Your task:
Of the lines below, write out exactly those from the line with "def len (m : BitVec" through the line with "if b = 0#64 then (0xFFFFFFFFFFFFFFFF#64, a)", both included, and skip the rest.
Input data START
-- ==== Sys2Proof/Certificates/Slice0/Obligations.lean ====
section
/-!
DEFINITION. The statements for the provers. The tables at their head say, instruction by instruction, what the rows of the
spec's own tables give; a statement then says that `exec` answers exactly that.
-/

namespace Sys2Proof.Claims

open Sys2Proof.Machine

/-- The LEN field: 0 means 64 (R180). -/
def len (m : BitVec 6) : Nat := if m.toNat = 0 then 64 else m.toNat

/-- divide(a, b, signed) of R181: quotient and remainder. -/
def divide (a b : Word) (signed : Bool) : Word × Word :=
  if b = 0#64 then (0xFFFFFFFFFFFFFFFF#64, a)
  else if signed ∧ a = 0x8000000000000000#64 ∧ b = 0xFFFFFFFFFFFFFFFF#64 then (0x8000000000000000#64, 0#64)
  else if signed then
    (BitVec.ofInt 64 (a.toInt.tdiv b.toInt), BitVec.ofInt 64 (a.toInt - a.toInt.tdiv b.toInt * b.toInt))
  else (BitVec.ofNat 64 (a.toNat / b.toNat), BitVec.ofNat 64 (a.toNat - a.toNat / b.toNat * b.toNat))

/-- The mask m of BFI (R180). -/
def fieldMask (m : PosLen) : Word := BitVec.ofNat 64 ((2 ^ len m.len - 1) * 2 ^ m.pos.toNat)

/-- A form whose scalar result takes `lat` cycles in a timed phase (spec/08 R155). -/
def takesCycles (lat : Nat) : Form := { plainForm with lat := lat }

/-- Table "Scalar integer instructions" of R180, CMP and SEL apart: the form with its latency, the operands, and the result
from a and b. -/
def integerRow (i : Instr) : Option (Form × Args × (Word → Word → Word)) :=
  match i with
  | .add_ x => some (plainForm, x, fun a b => a + b)
  | .sub_ x => some (plainForm, x, fun a b => a - b)
  | .mul_ x => some (takesCycles 3, x, fun a b => a * b)
  | .mulh x => some (takesCycles 3, x, fun a b => (a.signExtend 128 * b.signExtend 128).extractLsb' 64 64)
  | .mulhn x => some (takesCycles 3, x, fun a b => (a.zeroExtend 128 * b.zeroExtend 128).extractLsb' 64 64)
  | .div_ x => some ({ takesCycles 20 with divides := true }, x, fun a b => (divide a b true).1)
  | .divn x => some ({ takesCycles 20 with divides := true }, x, fun a b => (divide a b false).1)
  | .mod_ x => some ({ takesCycles 20 with divides := true }, x, fun a b => (divide a b true).2)
  | .modn x => some ({ takesCycles 20 with divides := true }, x, fun a b => (divide a b false).2)
  | .and_ x => some (plainForm, x, fun a b => a &&& b)
  | .or_ x => some (plainForm, x, fun a b => a ||| b)
  | .xor_ x => some (plainForm, x, fun a b => a ^^^ b)
  | .andn x => some (plainForm, x, fun a b => a &&& ~~~b)
  | .orn x => some (plainForm, x, fun a b => a ||| ~~~b)
  | .shl x => some (plainForm, x, fun a b => a <<< (b.toNat % 64))
  | .shr x => some (plainForm, x, fun a b => a >>> (b.toNat % 64))
  | .sha x => some (plainForm, x, fun a b => BitVec.ofInt 64 (a.toInt / 2 ^ (b.toNat % 64)))
  | .rol x => some (plainForm, x, fun a b => (a <<< (b.toNat % 64)) ||| (a >>> (64 - b.toNat % 64)))
  | .min_ x => some (plainForm, x, fun a b => if a.toInt ≤ b.toInt then a else b)
  | .max_ x => some (plainForm, x, fun a b => if a.toInt ≤ b.toInt then b else a)
  | .minn x => some (plainForm, x, fun a b => if a.toNat ≤ b.toNat then a else b)
  | .maxn x => some (plainForm, x, fun a b => if a.toNat ≤ b.toNat then b else a)
  | .clz x => some (plainForm, x, fun a _ => BitVec.ofNat 64 ((List.range 64).takeWhile fun k => !a.getLsbD (63 - k)).length)
  | .ctz x => some (plainForm, x, fun a _ => BitVec.ofNat 64 ((List.range 64).takeWhile fun k => !a.getLsbD k).length)
  | .popc x => some (plainForm, x, fun a _ => BitVec.ofNat 64 ((List.range 64).countP fun k => a.getLsbD k))
  | .sext x m => some (plainForm, x, fun a _ => (a.setWidth (len m)).signExtend 64)
  | .zext x m => some (plainForm, x, fun a _ => (a.setWidth (len m)).setWidth 64)
  | .bfx x m => some (plainForm, x, fun a _ => ((a >>> m.pos.toNat).setWidth (len m.len)).setWidth 64)
  | .bfi x m => some (plainForm, x, fun a b => (b &&& ~~~fieldMask m) ||| ((a <<< m.pos.toNat) &&& fieldMask m))
  | .mov x => some (plainForm, x, fun a _ => a)
  | .liw h d v => some (plainForm, ⟨h, d, .s 0#5, .s 0#5⟩, fun _ _ => v.signExtend 64)
  | .lea x m => some (plainForm, x, fun a b => a + (b <<< m.toNat))
  | _ => none

/-- A comparison of codes 0 to 9 (R182, spec/07 R149). -/
def holds (cond : Nat) (a b : Word) : Bool :=
  match cond with
  | 0 => decide (a = b)
  | 1 => decide (a ≠ b)
  | 2 => decide (a.toInt < b.toInt)
  | 3 => decide (a.toInt ≤ b.toInt)
  | 4 => decide (b.toInt < a.toInt)
  | 5 => decide (b.toInt ≤ a.toInt)
  | 6 => decide (a.toNat < b.toNat)
  | 7 => decide (a.toNat ≤ b.toNat)
  | 8 => decide (b.toNat < a.toNat)
  | _ => decide (b.toNat ≤ a.toNat)

/-- Tables of R182 and R187: the operands, and the truth value from a and b. -/
def predicateRow (i : Instr) : Option (Args × (Word → Word → Bool)) :=
  match i with
  | .cmp x m => if m.toNat ≤ 9 then some (x, holds m.toNat) else none
  | .pand x => some (x, fun a b => decide (a = 1#64 ∧ b = 1#64))
  | .por x => some (x, fun a b => decide (a = 1#64 ∨ b = 1#64))
  | .pxor x => some (x, fun a b => decide (a ≠ b))
  | .pnot x => some (x, fun a _ => decide (a = 0#64))
  | _ => none

/-- The binary32 value of an operand (R178). -/
def f32 (c : Core) (o : Operand) : Val := f32Value o (c.value o)

/-- The ordering condition of FCMP (R184, spec/07 R149): none is unordered. -/
def floatHolds (cond : Nat) (o : Option Ordering) : Bool :=
  match cond with
  | 0 => o == some .eq
  | 1 => o != some .eq
  | 2 => o == some .lt
  | 3 => o == some .lt || o == some .eq
  | 4 => o == some .gt
  | 5 => o == some .gt || o == some .eq
  | 10 => o == none
  | _ => o != none

/-- Table "Scalar FP32 instructions" of R184 with the conversions of R186: the operands, and the result from the core. -/
def floatRow (i : Instr) : Option (Args × (Core → Word)) :=
  match i with
  | .fadd x m => some (x, fun c => toF32 (roundingOf m) ((f32 c x.a).add (roundingOf m) (f32 c x.b)))
  | .fsub x m => some (x, fun c => toF32 (roundingOf m) ((f32 c x.a).add (roundingOf m) (f32 c x.b).neg))
  | .fmul x m => some (x, fun c => toF32 (roundingOf m) ((f32 c x.a).mul (f32 c x.b)))
  | .fmin x => some (x, fun c => toF32 .rne ((f32 c x.a).minimum (f32 c x.b)))
  | .fmax x => some (x, fun c => toF32 .rne ((f32 c x.a).maximum (f32 c x.b)))
  | .fcmp x m => if m.toNat ≤ 5 ∨ m.toNat = 10 ∨ m.toNat = 11 then
      some (x, fun c => if floatHolds m.toNat ((f32 c x.a).cmp (f32 c x.b)) then 1#64 else 0#64) else none
  | .fcvti x m => some (x, fun c =>
      let lo : Int := if m.u then 0 else -(2 ^ 63)
      let hi : Int := if m.u then 2 ^ 64 - 1 else 2 ^ 63 - 1
      match f32 c x.a with
      | .nan => 0#64
      | .inf true => BitVec.ofInt 64 lo
      | .inf false => BitVec.ofInt 64 hi
      | v =>
        let n := v.toInt (roundingOf m.rm)
        BitVec.ofInt 64 (if n < lo then lo else if hi < n then hi else n))
  | .fcvtf x m => some (x, fun c =>
      toF32 (roundingOf m.rm) (Val.ofInt (if m.u then ((c.value x.a).toNat : Int) else (c.value x.a).toInt)))
  | .frsqs x => some (x, fun c => toF32 .rne (rsqrtSeed (f32 c x.a)))
  | .frcps x => some (x, fun c => toF32 .rne (rcpSeed (f32 c x.a)))
  | _ => none

/-- The form of SEL and FFMA, which read their destination (R183, R185). -/
def readsBack (x : Args) (lat : Nat) : Form := { takesCycles lat with reads := [if x.d.isPush then .q 0#4 else x.d] }

/-- The instructions that are words, not events. -/
def isWord (i : Instr) : Bool := (encode i).isSome

/-- The target of a transfer and what it does to the core besides: BRA, BRX, CALL, RET. -/
def transferRow (i : Instr) : Option (Args × (Core → Word) × (Core → Core)) :=
  match i with
  | .bra x => some (x, fun c => c.value x.a, id)
  | .brx x => some (x, fun c => c.value x.a + c.value x.b, id)
  | .call x => some (x, fun c => c.value x.a, fun c => c.writeD x.d (c.pc.zeroExtend 64 + 1#64))
  | .ret x => some (x, fun c => c.value x.a, id)
  | _ => none

end Sys2Proof.Claims

open Sys2Proof Sys2Proof.Machine Sys2Proof.Claims

/-- PRIO: the level of the running card now (spec/20 R348), and as latched at entry where the core runs none. -/
def Sys2Proof.Claims.prioOf (s : State) : Word :=
  match s.core.card with
  | some k => match (s.fieldAt k.1).cards.find? fun d => d.serial == k.2 with
    | some d => BitVec.ofNat 64 d.level
    | none => s.core.sys.prio
  | none => s.core.sys.prio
Input data END
Final answer:
def len (m : BitVec 6) : Nat := if m.toNat = 0 then 64 else m.toNat

/-- divide(a, b, signed) of R181: quotient and remainder. -/
def divide (a b : Word) (signed : Bool) : Word × Word :=
  if b = 0#64 then (0xFFFFFFFFFFFFFFFF#64, a)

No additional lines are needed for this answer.